# Bonnet Respray for Stone chips



## V40TC (May 5, 2011)

Anyone have any recommendations
I am happy to travel
but need:
cost
time it will take 
to respray an INDUS Silver
FreeLander2 Bonnet.
I am Fussy so it needs to be a 1st class Job
Paint-De-nib and Polish.
car is Late 2012 model


----------



## mr paint (Jul 11, 2009)

Hi you need to take it to places and let them have a look ....they cant give a price and timescale on something they haven't seen .


Also what area you in ?


Tommy


----------



## V40TC (May 5, 2011)

South West Somerset
I wouldn't expect an Exact Quote
but to repaint a bonnet that has approx 5-8 small Stone Chips in the Clear Coat
no dents etc is what I am after.


----------



## mr paint (Jul 11, 2009)

Hi are all chips along front edge ? or are the over the full front close to the wings 


The trouble with this is that as a repairer you really have to go with 2 prices 
1 sanding and repair area / painting the bonnet local and clearing in full 

2 doing repairs and if they will come un blendable the paint must be blended into the wings to achieve a 100% paint match 


Normally I would say 

1. Around £130 -220

2. Around £240-320 

all depending on repairs 


Hope this helps 

and hopefully someone close can recommend


----------



## V40TC (May 5, 2011)

Front edge and just above the lettering on the Leading edge.
there are lots of lines and angles and panel gaps
I really do not want the Wings touched at all, 
ideally the Bonnet removed
painted and refitted would be ideal.
the chips are not through the colour just the clear coat.
I hope modern paint systems would allow a good Match colour wise,
I would be happier than seeing any Blending on Wings.


----------



## peterboy (Jun 19, 2013)

^^^ It doesn't really work like that, if you paint just the bonnet 90% of the time people can tell, it just looks like you had a cheap job done.
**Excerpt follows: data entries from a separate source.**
-- ==== Sys2Proof/Machine/Arbiter.lean ====
section
/-! DEFINITION. The sample store at work (04_the_sample_store.md): allocations, page loads, the arbiter's choice, the
posting of reads, and `settle`, which carries an event's consequences in the store through to their end. -/

namespace Sys2Proof.Machine

/-! ### Round robin and requests (R69) -/

/-- The members of a cycle in the order after the one last served (R69). -/
def cycleAfter {n : Nat} (last : Fin (n + 1)) : List (Fin (n + 1)) :=
  (List.range (n + 1)).map fun i => last + 1 + Fin.ofNat (n + 1) i

/-- The reader at a place of tier 3's cycle: L0, L1, P0, P1, P2, P3 (R69). -/
def readerAt (i : Fin 6) : Reader :=
  match i with
  | 0 => .lane 0 | 1 => .lane 1 | 2 => .port 0 | 3 => .port 1 | 4 => .port 2 | 5 => .port 3

/-- The LOADED buffer of a source, and what its page waits for (R75, R76). -/
def loadedBuffer (src : Source) (st : Store) : Option (Fin 2 × Target) :=
  allBuffers.findSome? fun i =>
    match st.buffers[i] with
    | .loaded w _ _ target => if w = src then some (i, target) else none
    | _ => none

/-- A source has a program or a built-in erase request waiting at the arbiter (R69, R70). -/
def hasRequest (src : Source) (st : Store) : Bool :=
  match loadedBuffer src st with
  | some (_, .placed) => true
  | some (_, .posted) => true
  | _ => false

/-- A source's allocation waits for a block (R73, R74). -/
def waitsForBlock (src : Source) (st : Store) : Bool :=
  match loadedBuffer src st with
  | some (_, .unposted) => true
  | some (_, .posted) => true
  | _ => false

/-- A source's allocation is not yet satisfied, its erase in progress included (R73, R74). -/
def allocating (src : Source) (st : Store) : Bool :=
  match loadedBuffer src st with
  | some (_, .placed) => false
  | some _ => true
  | none => false

/-- The slot of a reader's waiting page read (R80). -/
def readWaiting (s : State) (who : Reader) : Option Nat :=
  match who with
  | .lane l => s.lanes[l].bind fun j => j.read.bind fun r => if r.inProgress then none else some r.slot
  | .port p =>
    match s.ports[p].stream with
    | .active a => a.fetch.bind fun f => if f.inProgress then none else some f.slot
    | _ => none

/-- What a source's page waits for, changed. -/
def setTarget (src : Source) (target : Target) (st : Store) : Store :=
  allBuffers.foldl (fun st i => modBuffer i (fun b =>
    match b with
    | .loaded w page bytes old => if w = src then .loaded w page bytes target else .loaded w page bytes old
    | b => b) st) st

/-- The chain of a source's owner: the stream's take, or the lane's partial output (R65). -/
def sourceChain (s : State) (src : Source) : List Nat :=
  match src with
  | .stream p =>
    match s.captures[p] with
    | some st => takeChain s st.take
    | none => []
  | .lane l =>
    match s.lanes[l] with
    | some j => j.blocks
    | none => []

/-- A block appended to a source's chain; its page's target is known from now on (R65). -/
def appendBlock (src : Source) (b : Nat) (s : State) : State :=
  let s := modStore (setTarget src .placed) s
  match src with
  | .stream p =>
    match s.captures[p] with
    | some st => modTake st.take (fun t => { t with chain := t.chain ++ [b] }) s
    | none => s
  | .lane l => modJob l (fun j => { j with blocks := j.blocks ++ [b] }) s

/-- The detail of a STORE_LOW notice (R82). -/
def lowDetail (src : Source) : Nat :=
  match src with
  | .stream _ => 0
  | .lane _ => 1

/-- An allocation takes the oldest ERASED block (R73, R74). -/
def takeErased (src : Source) (s : State) : State :=
  match s.store.erased with
  | [] => s
  | b :: rest =>
    lowCheck (freeCount s.store) (lowDetail src) (appendBlock src b (modStore (fun st => { st with erased := rest }) s))

/-! ### Erases (R71, R72) -/

/-- The notices of an erase start: STORE_LOW for a built-in erase that lowers the free count, and STORE_SWEPT for the
last DIRTY block of the sweep; their order is the manual's open point (R81, R82, log 10). -/
def eraseNotices (before detail : Nat) (s : State) : State :=
  if Config.storeLowBeforeSwept then sweptCheck (lowCheck before detail s) else lowCheck before detail (sweptCheck s)

/-- The background erase starts on the oldest DIRTY block (R71). The free count does not change, so no STORE_LOW. -/
def startBackground (s : State) : State :=
  match s.store.dirty with
  | [] => s
  | b :: rest => sweptCheck (modStore (fun st => { st with dirty := rest, array := .erasing b .background false }) s)

/-- A built-in erase starts on the oldest DIRTY block (R72). -/
def startBuiltIn (src : Source) (s : State) : State :=
  match s.store.dirty with
  | [] => s
  | b :: rest =>
    eraseNotices (freeCount s.store) (lowDetail src)
      (modStore (fun st => setTarget src .erasing { st with dirty := rest, array := .erasing b (.builtIn src) false }) s)

/-! ### Allocation (R73, R74) -/

/-- The allocation of a capture page that starts a block (R73 steps 1 to 3). -/
def captureAllocation (p : Port) (s : State) : State :=
  let others := allPorts.any fun q => q != p && allocating (.stream q) s.store
  if !s.store.erased.isEmpty && !others then takeErased (.stream p) s
  else if s.store.erased.isEmpty && !s.store.dirty.isEmpty then modStore (setTarget (.stream p) .posted) s
  else modStore (setTarget (.stream p) .unposted) s

/-- The allocation of an output page that needs a block (R74 steps 1 to 3). -/
def renderAllocation (l : Lane) (s : State) : State :=
  let others := (allPorts.any fun q => allocating (.stream q) s.store) ||
    allLanes.any fun k => k != l && allocating (.lane k) s.store
  if freeCount s.store ≤ Config.renderReserve then storeFull l s
  else if !s.store.erased.isEmpty && !others then takeErased (.lane l) s
  else modStore (setTarget (.lane l) .posted) s

/-- WAITING_ALLOCATION_SERVED: a block in the ERASED pool goes to the first waiting capture allocation, else to the
first waiting render allocation, which is judged against the reserve (R73, R74 step 5). None when nothing waits or
the pool is empty. When both lanes wait and the first fails with STORE_FULL, R74 does not say whether the same block
then reaches the second: it does, in the next round of `loadAll`, and the second is judged by the free count after the
abort's release (DESIGN CHOICE, unsafe, log 29). -/
def waitingDue (s : State) : Option State :=
  if s.store.erased.isEmpty then none
  else match (cycleAfter s.store.last1).find? fun p => waitsForBlock (.stream p) s.store with
    | some p => some (takeErased (.stream p) s)
    | none =>
      match (cycleAfter s.store.last4).find? fun l => waitsForBlock (.lane l) s.store with
      | some l =>
        some (if freeCount s.store ≤ Config.renderReserve then storeFull l s else takeErased (.lane l) s)
      | none => none

/-! ### Page loads (R75 to R78) -/

/-- A FREE program buffer, X before Y (R75). -/
def freeBuffer (st : Store) : Option (Fin 2) := allBuffers.find? fun i => st.buffers[i] == .free

/-- A capture page loaded into a buffer (R77): its samples leave the FIFO, and a page that starts a block makes its
allocation. -/
def loadStream (p : Port) (i : Fin 2) (s : State) : State :=
  let pg := streamPage s p
  let starts := pg.1 % Config.blockPages == 0
  let s := modStore (fun st =>
      { modBuffer i (fun _ => .loaded (.stream p) pg.1 pg.2 (if starts then .unposted else .placed)) st with
        loadedStream := p })
    (modStream p (fun st => { st with fifo := st.fifo.drop Config.pageSamples }) s)
  if starts then captureAllocation p s else s

/-- An output page needs a new block: page 1, each page j > 0 with j mod 64 = 0, and the header page of a one-page
output (R74). -/
def needsBlock (j : Job) (page : Nat) : Bool :=
  page == 1 || (page != 0 && page % Config.blockPages == 0) || (page == 0 && j.blocks.isEmpty)

/-- An output page loaded into a buffer (R78): the assembly page is empty again, an allocation is made where the page
needs a block, the bytes that waited with their frame are placed, and the pass may end (R100, R101, R146). -/
def loadLane (l : Lane) (i : Fin 2) (s : State) : State :=
  match s.lanes[l] with
  | none => s
  | some j =>
    match lanePage j with
    | none => s
    | some pg =>
      let needs := needsBlock j pg.1
      let s := modStore (fun st =>
          { modBuffer i (fun _ => .loaded (.lane l) pg.1 pg.2 (if needs then .unposted else .placed)) st with
            loadedLane := l }) s
      let s := if pg.1 = 0 then s
        else modJob l (fun j => { j with assembly := [], pageIndex := j.pageIndex + 1 }) s
      let s := if needs then renderAllocation l s else s
      encodeEndDue l (modJob l (fun j => placeBytes j.waiting j) s)

/-- PAGE_LOAD: a FREE buffer takes an offered capture page before an offered output page, each by its load order
(R75). None when no buffer is FREE or no page is offered. -/
def loadDue (s : State) : Option State :=
  match freeBuffer s.store with
  | none => none
  | some i =>
    match (cycleAfter s.store.loadedStream).find? (streamOffers s) with
    | some p => some (loadStream p i s)
    | none =>
      match (cycleAfter s.store.loadedLane).find? (laneOffers s) with
      | some l => some (loadLane l i s)
      | none => none

/-- Waiting allocations served and offered pages loaded, until neither is due. Every round satisfies an allocation or
fills a buffer, so the bound of 16 rounds is not met on a run. -/
def loadAll : Nat → State → State
  | 0, s => s
  | n + 1, s =>
    match (waitingDue s).or (loadDue s) with
    | some t => loadAll n t
    | none => s

/-! ### Read-ahead fetches (R177) -/

/-- The chain of a stream's source. -/
def streamChain (s : State) (src : StreamSource) : List Nat :=
  match src with
  | .output c => outputChain s c
  | .take t => takeChain s t

/-- The page a port fetches next: the cursor's page when the read-ahead is empty, else the page after the last
segment's, with page 0 after the source's last page (R177). -/
def nextFetchPage (a : Active) : Nat :=
  match a.segments.getLast? with
  | none => a.cursor / Config.pageBytes
  | some g => if a.length ≤ (g.page + 1) * Config.pageBytes then 0 else g.page + 1

/-- A port posts its next fetch while its stream is ACTIVE with fewer than two segments and no fetch (R177). -/
def postFetch (s : State) (ps : PortState) : PortState :=
  match ps.stream with
  | .active a =>
    if a.segments.length < 2 ∧ a.fetch = none then
      let page := nextFetchPage a
      { ps with stream := .active { a with
          fetch := some ⟨page, chainSlot (streamChain s a.source) page, false⟩ } }
    else ps
  | _ => ps

/-- Every reader goes as far as it can: the lanes produce and post their page reads, the ports post their fetches. -/
def readersAdvance (s : State) : State :=
  let s := lanesAdvance s
  allPorts.foldl (fun s p => modPort p (postFetch s) s) s

/-! ### The arbiter's choice (R69) -/

/-- A loaded page's program starts (R68, R75). -/
def startProgram (i : Fin 2) (s : State) : State :=
  match s.store.buffers[i] with
  | .loaded src page bytes _ =>
    let slot := chainSlot (sourceChain s src) page
    modStore (fun st =>
      { modBuffer i (fun _ => .programming src false page slot bytes) st with array := .programming i }) s
  | _ => s

/-- A page read starts (R68). -/
def startRead (who : Reader) (slot : Nat) (s : State) : State :=
  let s := modStore (fun st => { st with array := .reading who false slot }) s
  match who with
  | .lane l => modJob l (fun j => { j with read := j.read.map fun r => { r with inProgress := true } }) s
  | .port p =>
    modPort p (fun ps =>
      match ps.stream with
      | .active a =>
        { ps with stream := .active { a with fetch := a.fetch.map fun f => { f with inProgress := true } } }
      | _ => ps) s

/-- The request of a chosen stream: its program, or its built-in erase, which is withdrawn when DIRTY is empty (R69
tier 1, R72). -/
def serveStream (p : Port) (s : State) : State :=
  match loadedBuffer (.stream p) s.store with
  | some (i, .placed) => modStore (fun st => { st with last1 := p }) (startProgram i s)
  | some (_, .posted) =>
    if s.store.dirty.isEmpty then modStore (setTarget (.stream p) .unposted) s
    else modStore (fun st => { st with last1 := p }) (startBuiltIn (.stream p) s)
  | _ => s

/-- The request of a chosen lane: its program, or its built-in erase, which is withdrawn when DIRTY is empty and fails
with STORE_FULL when the free count is 16 or below (R69 tier 4, R72, R74 step 4). -/
def serveLane (l : Lane) (s : State) : State :=
  match loadedBuffer (.lane l) s.store with
  | some (i, .placed) => modStore (fun st => { st with last4 := l }) (startProgram i s)
  | some (_, .posted) =>
    if s.store.dirty.isEmpty then modStore (setTarget (.lane l) .unposted) s
    else if freeCount s.store ≤ Config.renderReserve then storeFull l s
    else modStore (fun st => { st with last4 := l }) (startBuiltIn (.lane l) s)
  | _ => s

/-- The ERASED pool is below the 16 blocks that put the background erase in tier 2 (R69, R71). -/
def erasedLow (st : Store) : Bool := decide (st.erased.length < 16)

/-- One choice of the arbiter: the highest tier that holds a request is served (R69). None when nothing waits. -/
def chooseOnce (s : State) : Option State :=
  match (cycleAfter s.store.last1).find? fun p => hasRequest (.stream p) s.store with
  | some p => some (serveStream p s)
  | none =>
    if erasedLow s.store && !s.store.dirty.isEmpty then some (startBackground s)
    else match (cycleAfter s.store.last3).findSome? fun i => (readWaiting s (readerAt i)).map fun slot => (i, slot) with
      | some (i, slot) => some (modStore (fun st => { st with last3 := i }) (startRead (readerAt i) slot s))
      | none =>
        match (cycleAfter s.store.last4).find? fun l => hasRequest (.lane l) s.store with
        | some l => some (serveLane l s)
        | none => if s.store.dirty.isEmpty then none else some (startBackground s)

/-! ### Settling -/

/-- The consequences of an event in the store and at its readers: pages are loaded and allocations served, the readers
post their reads, and when the array is IDLE the arbiter chooses, again at once when the choice is not served (R68,
R69, R75; the order is log 7). Each round that does not end starts, withdraws or fails a request. -/
def settleRounds : Nat → State → State
  | 0, s => s
  | n + 1, s =>
    let s := readersAdvance (loadAll 16 s)
    if s.store.array = .idle then
      match chooseOnce s with
      | some t => settleRounds n t
      | none => s
    else s

/-- The consequences of an event, carried to their end. Sixteen rounds are more than the requests that can wait. -/
def settle (s : State) : State := settleRounds 16 s

/-- The state after an event: its consequences in the store, then the attention of the ports. -/
def commit (before after : State) : State := attend before (settle after)

end Sys2Proof.Machine
end

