-- ==== Sys2Proof/Machine/StoreCommands.lean ====
section
/-! DEFINITION. The store's requests (R83 to R85), the completions of array operations (R68, R71, R72, R77, R78, R80), and
the steps in the store that another event makes due (R73, R75). A completion of an operation that is not in progress
changes nothing (log 3). -/

namespace Sys2Proof.Machine

/-! ### STORE_INFO (R83) -/

/-- The erase member of STORE_INFO (R83). -/
def eraseCode (op : ArrayOp) : Nat :=
  match op with
  | .erasing _ .background _ => 1
  | .erasing _ (.builtIn (.stream _)) _ => 2
  | .erasing _ (.builtIn (.lane _)) _ => 3
  | _ => 0

/-- Blocks in the chains of take records (R83). -/
def takeBlocks (s : State) : Nat := ((List.finRange 128).map fun t => (takeChain s t).length).sum

/-- Blocks in the chains of chapter outputs, partial outputs included (R83). -/
def outputBlocks (s : State) : Nat := ((List.finRange 64).map fun c => (outputChain s c).length).sum

/-- STORE_INFO at the store (R83). -/
def reportStore (params : List Byte) (s : State) : Reply :=
  if params ≠ [] then refuse .badParam s
  else
    accept (u16 s.store.erased.length ++ u16 s.store.dirty.length ++ u8 (eraseCode s.store.array) ++
      u16 (takeBlocks s) ++ u16 (outputBlocks s) ++
      u8 (flag s.store.sweep + 2 * flag (decide (freeCount s.store ≤ Config.lowStore)))) s

/-- STORE_INFO (R83). -/
def execStoreInfo (p : Port) (params : List Byte) (s : State) : Answer :=
  request p .storeInfo params (reportStore params) s

/-! ### PURGE (R84, R85, R44, R21) -/

/-- A chapter's script cleared: all slots END, the cursor 0, its references released, the flag set (R21). -/
def clearScript (c : ChapterId) (s : State) : State :=
  modChapter c (fun r => { r with slots := Vector.replicate 32 Step.blank, cursor := 0, scriptCleared := true })
    (releaseReferences c s)

/-- The purge of one chapter: a PUBLISHED one has its script cleared, any other lets its output go and is freed (R84). -/
def purgeChapter (s : State) (c : ChapterId) : State :=
  match s.chapters[c] with
  | none => s
  | some r =>
    if r.state = .published then clearScript c s
    else freeChapter c (releaseReferences c (releaseOutput c (abortJobOf c s)))

/-- The purge of one port's capture stream (R44). -/
def purgeStream (s : State) (p : Port) : State :=
  match s.captures[p] with
  | none => s
  | some _ =>
    modLevel p (fun e => { e with present := false })
      (setStream p none (modStore (abandonSource (.stream p)) s))

/-- The purge of one title: its take count becomes 0, and a title left with no chapter is dropped (R84). -/
def purgeTitle (s : State) (t : TitleNo) : State :=
  setTitle t ((s.titles[t].map fun r => { r with takeCount := 0 }).filter fun r => r.chapters != []) s

/-- Every record a purge frees, clears or drops, in the order of R85. -/
def purgeRecords (s : State) : State :=
  let s := (List.finRange 64).foldl purgeChapter (setQueue [] s)
  let s := allLanes.foldl (fun s l => clearLane l s) s
  let s := allPorts.foldl purgeStream s
  let s := (List.finRange 128).foldl (fun s t => freeTake t s) s
  (List.finRange 8).foldl purgeTitle s

/-- The TAKE_STOPPED notice of a purge to a port that had a stream (R44); `was` is the state before the purge. -/
def purgedTake (was : State) (s : State) (p : Port) : State :=
  match was.captures[p] with
  | none => s
  | some st =>
    notify p (notice .takeStopped st.take.val purgedCode (((was.takes[st.take]).map (·.length)).getD 0)) s

/-- The chapters a purge frees, ascending (R84). -/
def purgedChapters (s : State) : List ChapterId :=
  (List.finRange 64).filter fun c => s.chapters[c].any fun r => r.state != .published

/-- The notices of a purge, in their order (R85). -/
def purgeNotices (was s : State) : State :=
  (purgedChapters was).foldl (fun s c => chapterNotice c 0 .purged s) (allPorts.foldl (purgedTake was) s)

/-- The payload of PURGE: takes freed, chapters freed, scripts cleared, titles dropped, blocks released (R84). A script
that is cleared already is not cleared again (R86). -/
def purgePayload (was s : State) : List Byte :=
  u8 ((List.finRange 128).filter fun t => was.takes[t].isSome).length ++ u8 (purgedChapters was).length ++
    u8 ((List.finRange 64).filter fun c =>
      was.chapters[c].any fun r => r.state == .published && !r.scriptCleared).length ++
    u8 ((List.finRange 8).filter fun t => was.titles[t].isSome && s.titles[t].isNone).length ++
    u16 (s.store.dirty.length - was.store.dirty.length)

/-- PURGE at the catalogue (R84, R85). -/
def purge (params : List Byte) (s : State) : Reply :=
  if params ≠ [] then refuse .badParam s
  else
    let t := purgeRecords s
    accept (purgePayload s t) (settle (purgeNotices s t))

/-- PURGE (R84, R85). -/
def execPurge (p : Port) (params : List Byte) (s : State) : Answer :=
  request p .purge params (purge params) s

/-! ### Completions (R68) -/

/-- The array falls free. -/
def freeArray (s : State) : State := modStore (fun st => { st with array := .idle }) s

/-- A page arrives at the port that fetched it: it becomes the last segment (R176, R177). The first segment runs from
the cursor, any other from its page's first byte, both to the end of the page or of the source. -/
def arriveAtPort (bytes : List Byte) (ps : PortState) : PortState :=
  match ps.stream with
  | .active a =>
    match a.fetch with
    | none => ps
    | some f =>
      let base := f.page * Config.pageBytes
      let first := if a.segments.isEmpty then a.cursor else base
      let held := ((bytes.take (a.length - base)).take Config.pageBytes).drop (first - base)
      { ps with stream := .active { a with segments := a.segments ++ [⟨f.page, first, held⟩], fetch := none } }
  | _ => ps

/-- A page arrives at the lane that read it: it joins the lane's read pages (R98). -/
def arriveAtLane (bytes : List Byte) (j : Job) : Job :=
  match j.read with
  | none => j
  | some r => { j with pages := j.pages ++ [⟨r.step, r.page, bytes⟩], read := none }

/-- The page's bytes handed to the reader (R80). -/
def deliverPage (who : Reader) (bytes : List Byte) (s : State) : State :=
  match who with
  | .lane l => modJob l (arriveAtLane bytes) s
  | .port p => modPort p (arriveAtPort bytes) s

/-- PAGE_READ_COMPLETE (R80): the page goes to its reader, or is discarded when the reader has gone. -/
def execPageReadComplete (s : State) : Answer :=
  match s.store.array with
  | .reading who gone slot =>
    let t := freeArray s
    .next (commit s (if gone then t else deliverPage who (readPage s.store.mem slot) t))
  | _ => .next s

/-- A program's end: the page holds the buffer's bytes, the buffer is FREE, the array falls free (R68). -/
def endProgram (i : Fin 2) (slot : Nat) (bytes : List Byte) (s : State) : State :=
  modStore (fun st =>
    { modBuffer i (fun _ => .free) st with array := .idle, mem := programPage st.mem slot bytes }) s

/-- CAPTURE_PAGE_PROGRAMMED (R77): the page is in the array; the last page of a CLOSING take closes it (R38). -/
def execCapturePageProgrammed (s : State) : Answer :=
  match s.store.array with
  | .programming i =>
    match s.store.buffers[i] with
    | .programming (.stream p) gone _ slot bytes =>
      let t := endProgram i slot bytes s
      .next (commit s (if gone then t else takeClosedDue p t))
    | _ => .next s
  | _ => .next s

/-- OUTPUT_PAGE_PROGRAMMED (R78): the page is in the array; the header page's completion ends the job (R102). -/
def execOutputPageProgrammed (s : State) : Answer :=
  match s.store.array with
  | .programming i =>
    match s.store.buffers[i] with
    | .programming (.lane l) gone page slot bytes =>
      let t := endProgram i slot bytes s
      .next (commit s (if !gone && page == 0 then jobEnd l t else t))
    | _ => .next s
  | _ => .next s

/-- A block erased: all its bytes read 0x00, and the array falls free (R68). -/
def endErase (b : Nat) (s : State) : State :=
  modStore (fun st => { st with array := .idle, mem := eraseBlock st.mem b }) s

/-- A block joins the tail of the ERASED pool (R66). -/
def joinErased (b : Nat) (s : State) : State := modStore (fun st => { st with erased := st.erased ++ [b] }) s

/-- The array with the operation that the reset's end starts: an IDLE array over a DIRTY pool is the moment right
after device reset, and the sweep's first erase starts then (R81, log 11). -/
def started (s : State) : State := if s.store.array = .idle then settle s else s

/-- BACKGROUND_ERASE_COMPLETE (R71): the block joins the ERASED pool, where waiting allocations meet it (R73). -/
def execBackgroundEraseComplete (s : State) : Answer :=
  let t := started s
  match t.store.array with
  | .erasing b .background _ => .next (commit s (joinErased b (endErase b t)))
  | _ => .next s

/-- BUILT_IN_ERASE_COMPLETE (R72): the block goes to its allocation's chain, or joins the ERASED pool when the allocation
has gone. -/
def execBuiltInEraseComplete (s : State) : Answer :=
  match s.store.array with
  | .erasing b (.builtIn src) gone =>
    let t := endErase b s
    .next (commit s (if gone then joinErased b t else appendBlock src b t))
  | _ => .next s

/-! ### Steps that another event makes due (log 2, log 3) -/

/-- PAGE_LOAD (R75): the next offered page is loaded, and the event is carried to its end. -/
def execPageLoad (s : State) : Answer :=
  match loadDue s with
  | some t => .next (commit s t)
  | none => .next s

/-- WAITING_ALLOCATION_SERVED (R73, R74): a block in the ERASED pool goes to the first waiting allocation. -/
def execWaitingAllocationServed (s : State) : Answer :=
  match waitingDue s with
  | some t => .next (commit s t)
  | none => .next s

end Sys2Proof.Machine
end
Id be asking for a recommendation of a good painter and then let him tell you what he's going to do.

Edit 
looking at the shape of the Freelander 2 you might get away with just the bonnet as it's a odd shape and doesn't really join the wings on the same plane.


----------



## Andyb0127 (Jan 16, 2011)

Alot will depend on how far they actually have to take the colour depending on how far the repairs actually are if its localized just to the front, then a confident prepper/painter should be able able to keep the colour within the center of the of the swage lines and then clear the whole bonnet. Colour matching wise this will be down to the experience of the painter, you can have all the latest technology but you still have to know how to use it correctly and colour match it aswell.


----------



## pantypoos (Aug 7, 2014)

Have you considered repairing the chips yourself with chipex?


----------



## Scoobycarl (Aug 13, 2011)

You have to remember that even a very good match will still not be the same as factory paint ! There are hundreds of different paint schemes with there versions of that colour some match well others dont so its down to the painter to tint it to get it how it should be but all painting needs a certain amount of area to blend the colour in so its not visable ! Remember also that some clearcoats even have a slight yellowness to them and this can change some colours especially silvers even if its had no basecoat colour there ! 
Im not selling our trade well am i lol ha ha


----------



## squiggs (Oct 19, 2009)

pantypoos said:


> Have you considered repairing the chips yourself with chipex?


On a silver ????


----------



## squiggs (Oct 19, 2009)

Scoobycarl said:


> You have to remember that even a very good match will still not be the same as factory paint ! There are hundreds of different paint schemes with there versions of that colour some match well others dont so its down to the painter to tint it to get it how it should be but all painting needs a certain amount of area to blend the colour in so its not visable ! Remember also that some clearcoats even have a slight yellowness to them and this can change some colours especially silvers even if its had no basecoat colour there !
> *Im not selling our trade well am i* lol ha ha


No not really ..... 
Admittedly some of what you said maybe true ..... but only at the cheaper end of the market - whether that market be bodyshop or Smart.


----------



## Scoobycarl (Aug 13, 2011)

Doesn't matter what end of the market you are ! You are not matching factory paint and i dont care what paint system you use or we wouldnt blend anything do single panels only and ya dog could paint then ! Fact !


----------



## pantypoos (Aug 7, 2014)

squiggs said:


> On a silver ????


I think it's only the clear coat that is chipped.

And even if paint was required I think i'd have a go with the chipex first as I think I'd rather have 5-8 chip size areas a slightly different colour than the majority of the bonnet and wings.

And if the chipex didn't produce an acceptable result it's not that expensive so a respray could still be done.


----------



## robdcfc (Sep 17, 2012)

I'd be confident of painting just the bonnet, the OP has said the damage is all to the front edge of the bonnet, this means on a freelander there is plenty of scope to lose the colour.

The bonnet has an almost 90 deg angle to the wings so there is a natural colour change there with the light.

No need for wings to be blended at all.

I would normally charge around £300 for a bonnet paint.


----------